## WHAT IS EXPECTED
When you reach the line in the data below that contains "t → t.sweepSound", please start repeating lines exactly, and stop after the line that contains "never active together. -/", repeating nothing else.

[[ SOURCE DATA, beginning ]]

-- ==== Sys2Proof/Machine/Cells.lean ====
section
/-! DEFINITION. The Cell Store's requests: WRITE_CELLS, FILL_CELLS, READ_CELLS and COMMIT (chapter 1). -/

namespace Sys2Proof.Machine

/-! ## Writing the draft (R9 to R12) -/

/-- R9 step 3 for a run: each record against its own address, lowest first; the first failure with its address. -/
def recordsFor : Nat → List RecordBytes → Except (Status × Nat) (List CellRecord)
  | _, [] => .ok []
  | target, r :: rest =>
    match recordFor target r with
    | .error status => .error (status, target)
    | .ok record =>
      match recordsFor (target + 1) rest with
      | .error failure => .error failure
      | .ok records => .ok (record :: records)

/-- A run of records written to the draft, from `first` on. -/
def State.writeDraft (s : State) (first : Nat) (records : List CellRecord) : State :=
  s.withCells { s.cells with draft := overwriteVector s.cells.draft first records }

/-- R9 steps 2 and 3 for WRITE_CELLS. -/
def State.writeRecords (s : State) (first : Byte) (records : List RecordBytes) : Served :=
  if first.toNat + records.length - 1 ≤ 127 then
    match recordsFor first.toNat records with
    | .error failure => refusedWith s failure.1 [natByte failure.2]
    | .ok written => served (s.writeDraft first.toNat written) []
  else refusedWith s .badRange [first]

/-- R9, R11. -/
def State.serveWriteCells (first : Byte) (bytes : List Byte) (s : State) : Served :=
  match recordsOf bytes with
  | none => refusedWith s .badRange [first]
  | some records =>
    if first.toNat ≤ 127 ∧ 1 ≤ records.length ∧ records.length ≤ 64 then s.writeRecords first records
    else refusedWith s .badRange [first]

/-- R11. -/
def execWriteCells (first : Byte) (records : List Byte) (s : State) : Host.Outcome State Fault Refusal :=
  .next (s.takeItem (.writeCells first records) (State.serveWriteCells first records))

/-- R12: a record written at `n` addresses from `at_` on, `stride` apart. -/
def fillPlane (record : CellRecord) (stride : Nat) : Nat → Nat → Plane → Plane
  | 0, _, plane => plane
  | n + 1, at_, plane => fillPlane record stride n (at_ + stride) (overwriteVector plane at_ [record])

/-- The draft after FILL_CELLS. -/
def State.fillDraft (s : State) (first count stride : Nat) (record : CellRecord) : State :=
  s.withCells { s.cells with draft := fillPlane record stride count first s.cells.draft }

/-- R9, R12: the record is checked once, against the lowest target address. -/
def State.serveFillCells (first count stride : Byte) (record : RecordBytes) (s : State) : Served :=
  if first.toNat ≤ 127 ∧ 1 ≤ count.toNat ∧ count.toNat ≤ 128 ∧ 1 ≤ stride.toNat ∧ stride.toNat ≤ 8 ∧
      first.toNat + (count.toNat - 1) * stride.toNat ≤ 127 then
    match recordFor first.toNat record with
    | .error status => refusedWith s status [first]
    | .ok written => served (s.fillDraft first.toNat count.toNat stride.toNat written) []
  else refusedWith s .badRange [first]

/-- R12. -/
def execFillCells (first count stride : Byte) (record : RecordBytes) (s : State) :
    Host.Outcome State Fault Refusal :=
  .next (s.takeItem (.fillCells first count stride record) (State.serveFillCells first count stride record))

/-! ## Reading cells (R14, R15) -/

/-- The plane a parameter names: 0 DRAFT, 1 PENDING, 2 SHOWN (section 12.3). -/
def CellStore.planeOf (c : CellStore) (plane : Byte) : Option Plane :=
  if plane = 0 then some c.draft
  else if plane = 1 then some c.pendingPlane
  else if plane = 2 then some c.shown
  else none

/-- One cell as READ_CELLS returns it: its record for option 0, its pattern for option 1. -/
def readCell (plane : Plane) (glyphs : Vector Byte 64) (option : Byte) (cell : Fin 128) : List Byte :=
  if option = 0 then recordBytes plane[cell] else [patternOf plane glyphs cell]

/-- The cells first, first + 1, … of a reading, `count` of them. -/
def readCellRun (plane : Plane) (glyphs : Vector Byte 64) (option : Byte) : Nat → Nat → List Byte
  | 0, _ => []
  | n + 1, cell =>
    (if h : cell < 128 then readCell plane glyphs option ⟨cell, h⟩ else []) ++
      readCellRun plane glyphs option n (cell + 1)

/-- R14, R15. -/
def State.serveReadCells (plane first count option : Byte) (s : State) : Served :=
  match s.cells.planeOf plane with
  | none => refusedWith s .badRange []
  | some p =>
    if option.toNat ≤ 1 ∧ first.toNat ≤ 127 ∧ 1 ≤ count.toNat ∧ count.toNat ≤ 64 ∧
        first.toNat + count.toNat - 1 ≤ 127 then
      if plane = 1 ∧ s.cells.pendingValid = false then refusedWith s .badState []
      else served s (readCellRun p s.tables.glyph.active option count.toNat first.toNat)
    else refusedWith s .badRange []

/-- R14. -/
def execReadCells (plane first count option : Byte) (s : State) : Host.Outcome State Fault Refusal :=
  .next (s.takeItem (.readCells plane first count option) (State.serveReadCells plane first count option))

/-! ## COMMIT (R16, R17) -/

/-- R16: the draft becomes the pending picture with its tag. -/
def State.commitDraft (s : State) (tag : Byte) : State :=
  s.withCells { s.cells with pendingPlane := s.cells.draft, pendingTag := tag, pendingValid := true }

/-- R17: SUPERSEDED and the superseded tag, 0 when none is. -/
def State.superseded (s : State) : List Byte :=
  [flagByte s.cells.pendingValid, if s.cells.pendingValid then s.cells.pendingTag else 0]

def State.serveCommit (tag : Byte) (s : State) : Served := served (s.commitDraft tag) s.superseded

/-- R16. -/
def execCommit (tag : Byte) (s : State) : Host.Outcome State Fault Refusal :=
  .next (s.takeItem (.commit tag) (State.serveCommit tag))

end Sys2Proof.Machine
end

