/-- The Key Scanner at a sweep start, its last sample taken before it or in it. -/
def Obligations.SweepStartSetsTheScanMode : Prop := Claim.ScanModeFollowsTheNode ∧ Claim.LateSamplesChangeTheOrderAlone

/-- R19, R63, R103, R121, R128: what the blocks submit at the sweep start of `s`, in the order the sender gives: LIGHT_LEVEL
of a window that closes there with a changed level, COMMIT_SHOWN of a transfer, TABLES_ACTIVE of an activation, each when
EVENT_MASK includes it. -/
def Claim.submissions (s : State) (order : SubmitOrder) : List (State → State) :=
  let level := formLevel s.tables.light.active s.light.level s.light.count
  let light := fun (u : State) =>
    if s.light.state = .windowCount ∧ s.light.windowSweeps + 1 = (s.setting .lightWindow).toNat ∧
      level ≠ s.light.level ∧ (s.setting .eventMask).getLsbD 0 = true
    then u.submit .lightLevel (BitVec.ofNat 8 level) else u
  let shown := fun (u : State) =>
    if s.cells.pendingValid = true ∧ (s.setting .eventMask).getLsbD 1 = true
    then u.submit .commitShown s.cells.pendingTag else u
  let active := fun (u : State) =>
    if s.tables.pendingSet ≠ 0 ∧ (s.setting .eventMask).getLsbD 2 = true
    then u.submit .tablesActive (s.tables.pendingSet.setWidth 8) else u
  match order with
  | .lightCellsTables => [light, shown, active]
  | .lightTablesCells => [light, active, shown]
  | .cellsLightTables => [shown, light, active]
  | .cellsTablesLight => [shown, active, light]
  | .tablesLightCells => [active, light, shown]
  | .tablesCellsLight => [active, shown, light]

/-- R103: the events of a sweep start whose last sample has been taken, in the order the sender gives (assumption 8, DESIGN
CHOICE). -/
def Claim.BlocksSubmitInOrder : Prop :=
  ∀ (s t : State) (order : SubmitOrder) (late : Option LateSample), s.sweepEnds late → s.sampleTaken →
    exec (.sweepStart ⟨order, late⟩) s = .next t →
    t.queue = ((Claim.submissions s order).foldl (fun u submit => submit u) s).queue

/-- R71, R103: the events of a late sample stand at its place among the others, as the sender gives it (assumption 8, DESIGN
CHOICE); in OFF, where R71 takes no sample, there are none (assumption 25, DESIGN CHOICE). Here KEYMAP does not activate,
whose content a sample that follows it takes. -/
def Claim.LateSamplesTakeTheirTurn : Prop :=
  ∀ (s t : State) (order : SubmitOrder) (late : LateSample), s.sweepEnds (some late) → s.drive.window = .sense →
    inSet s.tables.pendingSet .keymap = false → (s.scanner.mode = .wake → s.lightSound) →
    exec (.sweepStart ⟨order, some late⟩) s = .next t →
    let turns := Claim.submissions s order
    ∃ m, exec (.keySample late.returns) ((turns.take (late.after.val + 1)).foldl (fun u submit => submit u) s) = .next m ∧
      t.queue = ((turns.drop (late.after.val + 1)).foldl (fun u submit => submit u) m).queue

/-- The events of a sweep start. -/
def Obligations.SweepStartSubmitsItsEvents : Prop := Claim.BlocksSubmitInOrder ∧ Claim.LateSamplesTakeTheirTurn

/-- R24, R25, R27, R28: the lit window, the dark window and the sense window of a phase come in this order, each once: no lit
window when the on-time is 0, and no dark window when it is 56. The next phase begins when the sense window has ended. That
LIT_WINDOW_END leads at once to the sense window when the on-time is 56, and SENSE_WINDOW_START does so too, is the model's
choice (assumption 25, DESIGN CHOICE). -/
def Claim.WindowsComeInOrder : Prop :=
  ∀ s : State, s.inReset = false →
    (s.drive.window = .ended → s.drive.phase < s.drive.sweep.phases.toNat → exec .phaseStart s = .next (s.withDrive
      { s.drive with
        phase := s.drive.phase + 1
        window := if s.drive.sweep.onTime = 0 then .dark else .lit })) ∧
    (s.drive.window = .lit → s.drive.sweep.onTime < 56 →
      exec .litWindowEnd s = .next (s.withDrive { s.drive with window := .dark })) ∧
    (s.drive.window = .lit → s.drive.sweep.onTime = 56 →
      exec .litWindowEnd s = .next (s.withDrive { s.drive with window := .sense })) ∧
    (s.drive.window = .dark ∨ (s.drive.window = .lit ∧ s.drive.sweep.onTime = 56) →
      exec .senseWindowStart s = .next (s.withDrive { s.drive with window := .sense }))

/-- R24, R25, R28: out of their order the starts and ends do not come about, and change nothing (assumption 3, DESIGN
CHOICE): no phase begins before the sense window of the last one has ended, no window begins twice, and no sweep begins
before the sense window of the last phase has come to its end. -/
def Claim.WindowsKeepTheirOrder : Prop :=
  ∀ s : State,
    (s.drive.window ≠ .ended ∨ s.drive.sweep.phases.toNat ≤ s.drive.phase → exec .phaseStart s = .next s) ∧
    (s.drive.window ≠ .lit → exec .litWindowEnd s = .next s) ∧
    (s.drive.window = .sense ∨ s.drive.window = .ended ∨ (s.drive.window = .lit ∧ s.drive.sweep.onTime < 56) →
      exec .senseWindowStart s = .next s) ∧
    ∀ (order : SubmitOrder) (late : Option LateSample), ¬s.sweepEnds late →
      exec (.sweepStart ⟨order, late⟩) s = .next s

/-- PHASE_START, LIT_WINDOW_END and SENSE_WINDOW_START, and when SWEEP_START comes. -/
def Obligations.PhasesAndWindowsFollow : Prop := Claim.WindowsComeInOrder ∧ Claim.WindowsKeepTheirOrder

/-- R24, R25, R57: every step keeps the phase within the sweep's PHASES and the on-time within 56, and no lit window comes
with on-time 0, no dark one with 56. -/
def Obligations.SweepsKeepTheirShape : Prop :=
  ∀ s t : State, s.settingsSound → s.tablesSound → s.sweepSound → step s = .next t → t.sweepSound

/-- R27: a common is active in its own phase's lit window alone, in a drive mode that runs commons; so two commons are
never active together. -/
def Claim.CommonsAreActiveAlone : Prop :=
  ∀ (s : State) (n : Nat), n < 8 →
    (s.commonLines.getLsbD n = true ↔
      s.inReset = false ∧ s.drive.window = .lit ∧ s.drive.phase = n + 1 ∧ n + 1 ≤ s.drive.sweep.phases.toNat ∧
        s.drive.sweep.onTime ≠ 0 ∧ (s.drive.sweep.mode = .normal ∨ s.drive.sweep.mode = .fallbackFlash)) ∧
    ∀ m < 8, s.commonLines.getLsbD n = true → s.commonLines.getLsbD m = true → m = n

[[ SOURCE DATA, end ]]

## OUTPUT FOR THIS EXERCISE
  ∀ s t : State, s.settingsSound → s.tablesSound → s.sweepSound → step s = .next t → t.sweepSound

/-- R27: a common is active in its own phase's lit window alone, in a drive mode that runs commons; so two commons are
never active together. -/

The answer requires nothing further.